All traditional surgical needle holders known to us have a fixed joint axis similar to the mandibles of typical winged insects, i.e., the axis of rotation does not change during opening and closing (22). Technical drawings, exploded views, animated videos, and a 3D model of the original needle holder are supplied in SI Appendix, Supplementary Material 2.3, Movie S1/S2, and Dataset S1. By transferring the principle of the moveable joint axis from the ant to the original, commercial needle holder (D₀), we propose design D₁ (Fig. 2D and SI Appendix, Supplementary Material 2.4). This was achieved by creating a second axis of rotation (R₂ in Fig. 2D and SI Appendix, Fig. S10) in the needle holder. When closing the needle holder, the first rotational axis (R₁ in Fig. 2D and SI Appendix, Fig. S10) moves slightly posterior and downward on a trajectory (TR₁ in SI Appendix, Fig. S10) in a 10° inclination (β in Fig. 2D and SI Appendix, Fig. S10), while the second axis (TR₂ in SI Appendix, Fig. S10) makes a posterior and upward movement. Thus, the resulting movement of the mobile arm not only performs the classical closing rotation but also an anterior–posterior translation, which chocks the needle. Drawings, exploded views, animations of the opening process, and a 3D file of this needle holder design are presented in SI Appendix, Supplementary Material 2, Movie S3/S4, and Dataset S2.

Translation and rotation of the needle is the main problem surgeons have during stitching. Therefore, we define the performance of the needle holder as the inverse of the amount of translation and rotation of the needle. As we keep all other technical parameters constant, the reduction of translation and rotation can be attributed to the optimization of the force transmission. SI Appendix, Fig. S8 shows the four degrees of freedom of the needle in the needle holder that are relevant in this context. We measured the force transmission experimentally with 3D printed models of the needle holders (Fig. 3A) and calculated it theoretically (SI Appendix, Supplementary Material 2) in order to compare the performance with regard to the original needle holder D₀. For D₁, the selected inclination of 10° (β in Fig. 2D and SI Appendix, Fig. S10) results in a calculated force transmission of 296% (SI Appendix, Supplementary Material 2.4) and a measured value of 433% (Fig. 3) compared to the original needle holder. The measured value is in D₁ (but also all following designs) higher than the calculated one which might be caused by the experimental setup, the difference in material (plastic in the prints vs. steel in the calculations) or the different values for friction of the steel needle and the plastic needle holder. However, both the calculated and the experimental setup show a significant increase compared to the original design. Theoretically, even higher improvements could be achieved with a smaller value for β (Fig. 2D) but come at the risk of locking the needle holder in the closed position.

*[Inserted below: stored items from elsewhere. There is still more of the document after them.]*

-- ==== Sys2Proof/Machine/Framer.lean ====
section
/-! DEFINITION. The lane framer: alignment, the received frame, the transmitted frame, and the drawer port of a lane
(R45 to R51, R67 to R88, R115). -/
namespace Sys2Proof.Machine

/-! Frame alignment (R82 to R84). -/

/-- The framer of lane `n` searches: it runs, has signal and clock, and is not in SYNC. -/
def State.searching (s : State) (n : Nat) : Bool :=
  s.running n && !s.inSync n && !s.losCond n && !s.lolCond n

/-- A Dexgor framer searches: its lanes run, and it has signal and clock (R82, R289). -/
def State.dxSearching (s : State) (l : Nat) : Bool :=
  s.domUp 3 && s.on R.MATE_CTL_DX_EN && s.dxSound l && !(s.dxRx l).sync

/-- An exact match at `p` opens a candidate, or is discarded when 4 are open (R82); a Horale lane counts the discard. -/
def State.candOpen (s : State) (l : LaneId) (p : Nat) : State :=
  match l with
  | .horale n =>
    if !s.searching n then s
    else if (s.lane n).cands.length < 4 then (s.updLane n (fun l => { l with cands := l.cands ++ [(p, 0)] })).showCands n
    else s.count .lanef n 5
  | .dexgor l =>
    let r := s.dxRx l
    if !s.dxSearching l ∨ 4 ≤ r.cands.length then s else s.setDxRx l { r with cands := r.cands ++ [(p, 0)] }

/-- FAS_CANDIDATE_OPEN. -/
def execFasCandidateOpen (l : LaneId) (p : Nat) (s : State) : Host.Outcome State Fault Refusal := ok (s.start.candOpen l p)

/-- Whether the FAS at `q` confirms a candidate at `p` (R83): q within W of a frame after p, at or after the region's end
e = p + 64 + N + S, with at most 64 filler differences. -/
def confirms (rate p q stuff diff : Nat) : Bool :=
  let w := nomBits rate / 1000
  decide (p + 64 + regionBits rate + stuff ≤ q) && decide (q ≤ p + nomBits rate + w) &&
  decide (p + nomBits rate - w ≤ q) && decide (diff ≤ 64)

/-- The candidates after one at `p` moves to `q` with its count one higher. -/
def moveCand (cs : List (Nat × Nat)) (p q : Nat) : List (Nat × Nat) :=
  match cs with
  | [] => []
  | c :: r => if c.1 = p then (q, c.2 + 1) :: r else c :: moveCand r p q

/-- The candidate at `p` moves to `q` and its count rises; at CONF_N, 3 on a Dexgor lane, the framer enters SYNC (R83, R84, R289). -/
def State.candConfirm (s : State) (l : LaneId) (p q stuff diff : Nat) : State :=
  match l with
  | .horale n =>
    let l := s.lane n
    match mget? l.cands p with
    | none => s
    | some c =>
      if !s.searching n ∨ !confirms (s.rate n) p q stuff diff then s
      else if s.rd R.LANEF_CTL_CONF_N n ≤ c + 1 then s.enterSync n
      else (s.setLane n { l with cands := moveCand l.cands p q }).showCands n
  | .dexgor l =>
    let r := s.dxRx l
    match mget? r.cands p with
    | none => s
    | some c =>
      if !s.dxSearching l ∨ !confirms 2 p q stuff diff then s
      else if 3 ≤ c + 1 then s.setDxRx l { r with sync := true, cands := [], errFas := 0 }
      else s.setDxRx l { r with cands := moveCand r.cands p q }

/-- FAS_CANDIDATE_CONFIRM. -/
def execFasCandidateConfirm (l : LaneId) (p q stuff diff : Nat) (s : State) : Host.Outcome State Fault Refusal :=
  ok (s.start.candConfirm l p q stuff diff)

/-- The candidate at `p` is dropped (R83). -/
def State.candDrop (s : State) (l : LaneId) (p : Nat) : State :=
  match l with
  | .horale n => (s.updLane n (fun l => { l with cands := l.cands.filter (fun c => c.1 != p) })).showCands n
  | .dexgor l => s.setDxRx l { s.dxRx l with cands := (s.dxRx l).cands.filter (fun c => c.1 != p) }

/-- FAS_CANDIDATE_DROP. -/
def execFasCandidateDrop (l : LaneId) (p : Nat) (s : State) : Host.Outcome State Fault Refusal := ok (s.start.candDrop l p)

/-! The overhead received (R70 to R81). -/

/-- A value reaches a run; it is accepted when it has come 3 times in a row and is not the accepted one. `seen` says that a value has
been accepted at all: until then the register shows its reset value, and the first value accepted is new whatever it is (R71,
DEDUCED, log entry 93). -/
def acceptRun (r : Run) (v acc : Nat) (seen : Bool) : Run × Option Nat :=
  let r := runPush r v
  (r, if r.n ≥ 3 ∧ (v ≠ acc ∨ !seen) then some v else none)

/-- A REQUEST that is not reserved (R76). -/
def apsReqOk (v : Nat) : Bool := [0xF, 0xD, 0xB, 9, 7, 5, 1, 0].contains (v / 4096 % 16)

/-- An APS value without a reserved REQUEST, SIGNAL or ARCH; the protection bank takes another as the last one (R76). -/
def apsOk (v : Nat) : Bool := apsReqOk v && decide (v / 256 % 16 ≤ 1) && v / 128 % 2 == 0

/-- The unit byte, the APS bytes and the feedback group are accepted; not in a near-end loop (R63, R71). -/
def State.acceptOh (s : State) (n : Nat) (lo : List Byte) : State :=
  if s.nearLoop n then s.updLane n (fun l => { l with runUnit := {}, runAps := {}, runFb := {} })
  else
    let l := s.lane n
    let u := acceptRun l.runUnit (ofBe (sliceBytes lo 9 1)) (s.rd R.LANEF_RX_UNIT_UNIT n) (l.accSeen.testBit 0)
    let apsAcc := s.rd R.LANEF_RX_APS_APS n
    let a := acceptRun l.runAps (ofBe (sliceBytes lo 10 2)) apsAcc (l.accSeen.testBit 1)
    let f := acceptRun l.runFb (ofBe (sliceBytes lo 12 4)) (s.rd R.LANEF_RX_FB_FB n) (l.accSeen.testBit 2)
    let seen := l.accSeen ||| (b2n u.2.isSome + 2 * b2n a.2.isSome + 4 * b2n f.2.isSome)
    let s := s.setLane n { l with runUnit := u.1, runAps := a.1, runFb := f.1, accSeen := seen,
                                  apsAt := if 3 ≤ a.1.n then some s.frame else l.apsAt,
                                  apsGood := if a.1.n ≥ 3 ∧ apsOk a.1.v then a.1.v else l.apsGood }
    let s := match u.2 with
      | some v => (s.wr R.LANEF_RX_UNIT_UNIT v n).raise .lanef n 14
      | none => s
    let s := match a.2 with
      | some v => (s.wr R.LANEF_RX_APS_APS v n).raise .lanef n 12
      | none => s
    match f.2 with
    | some v => (s.wr R.LANEF_RX_FB_FB v n).raise .lanef n 13
    | none => s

Evolutionary Design Principle 2: The Variably Tilted Axes.

The second defining evolutionary characteristic of the ant’s biting apparatus is a variably tilted orientation of the mandibular axis (Fig. 2 A and E). The axes of the two mandibles of the studied ant are not parallel to each other but inclined toward the animal’s yz plane (= midsagittal plane). Furthermore, the amount of tilt is variable; in other words, the axis moves. We found that the axis tilt ranges between 67° to 110° around the x-axis and 79° to 90° around the y-axis (Fig. 2E and SI Appendix, Supplementary Material 1). During the opening process, the axis thereby moves medially and anteriorly. The axis is extremely tilted between the two positions where the mandibles are most opened. This is consistent with earlier observations on trap-jaw ants, where the greatest tilt was observed in extreme angles of the open jaw (23). Inclined axes have been found in many other insects (24), but they do not show the variation we found in the ant as their mandibular axis is fixed.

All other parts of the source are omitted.